** PROBLEM TO SOLVE **
Every line of the entries below that includes "Machine" belongs in the answer, copied as written.

[Saved entries]
-- ==== Sys2Proof/Machine/Rs.lean ====
section
/-! DEFINITION. The codeword ECC (07_blades.md R161): a systematic Reed-Solomon code over GF(2^8), 32 data bytes and 4 check
bytes. -/

namespace Sys2Proof.Machine

/-- Multiplication by α = 2 modulo x^8 + x^4 + x^3 + x^2 + 1. -/
def gfTwice (a : Byte) : Byte := if a.msb then (a <<< 1) ^^^ 0x1D else a <<< 1

/-- Multiplication in GF(2^8), over the bits of the second factor from the top. -/
def gfMulGo (a b : Byte) : Nat → Byte
  | 0 => 0
  | n + 1 => let r := gfTwice (gfMulGo a (b >>> 1) n); if b.getLsbD 0 then r ^^^ a else r

def gfMul (a b : Byte) : Byte := gfMulGo a b 8

/-- α^n. -/
def gfExp : Nat → Byte
  | 0 => 1
  | n + 1 => gfTwice (gfExp n)

/-- g(x) = (x + 1)(x + α)(x + α²)(x + α³) = x⁴ + 15x³ + 54x² + 120x + 64 over the field: its coefficients below x⁴. -/
def rsGen : List Byte := [0x0F, 0x36, 0x78, 0x40]

/-- One step of the division by g: the remainder register (x³ first) takes the next message byte. -/
def rsStep (r : List Byte) (d : Byte) : List Byte :=
  let f := r.headD 0 ^^^ d
  ((r.drop 1 ++ [0]).zip rsGen).map (fun (a, g) => a ^^^ gfMul f g)

/-- The check bytes c0 to c3 of 32 data bytes (07 R161). -/
def rsCheck (d : List Byte) : List Byte := d.foldl rsStep [0, 0, 0, 0]

/-- The syndromes S0 to S3 of a 36-byte codeword, whose byte i is the coefficient of x^(35 − i). -/
def rsSyndrome (cw : List Byte) (j : Nat) : Byte := cw.foldl (fun s b => gfMul s (gfExp j) ^^^ b) 0

/-- What a check of a codeword finds: right, one byte in error (its place and its error), or not correctable. -/
inductive RsFound where
  | good
  | fix (at_ : Nat) (err : Byte)
  | bad
deriving DecidableEq, Repr

/-- The check of a codeword: an error confined to one byte has S1 = S0 · X, S2 = S1 · X, S3 = S2 · X for the byte's locator X. -/
def rsFind (cw : List Byte) : RsFound :=
  let s0 := rsSyndrome cw 0
  let s1 := rsSyndrome cw 1
  let s2 := rsSyndrome cw 2
  let s3 := rsSyndrome cw 3
  if s0 = 0 ∧ s1 = 0 ∧ s2 = 0 ∧ s3 = 0 then .good
  else
    match (List.range 36).find? (fun i =>
      let x := gfExp (35 - i)
      s0 != 0 && gfMul s0 x == s1 && gfMul s1 x == s2 && gfMul s2 x == s3) with
    | some i => .fix i s0
    | none => .bad

/-- The data bytes of a codeword after correction, whether it was corrected, and whether it can be read. -/
def rsRead (data check : List Byte) : List Byte × Bool × Bool :=
  match rsFind (data ++ check) with
  | .good => (data, false, true)
  | .fix i e => (if i < 32 then modNth data i (· ^^^ e) else data, true, true)
  | .bad => (data, false, false)

end Sys2Proof.Machine
end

** THE ANSWER **
-- ==== Sys2Proof/Machine/Rs.lean ====
namespace Sys2Proof.Machine
end Sys2Proof.Machine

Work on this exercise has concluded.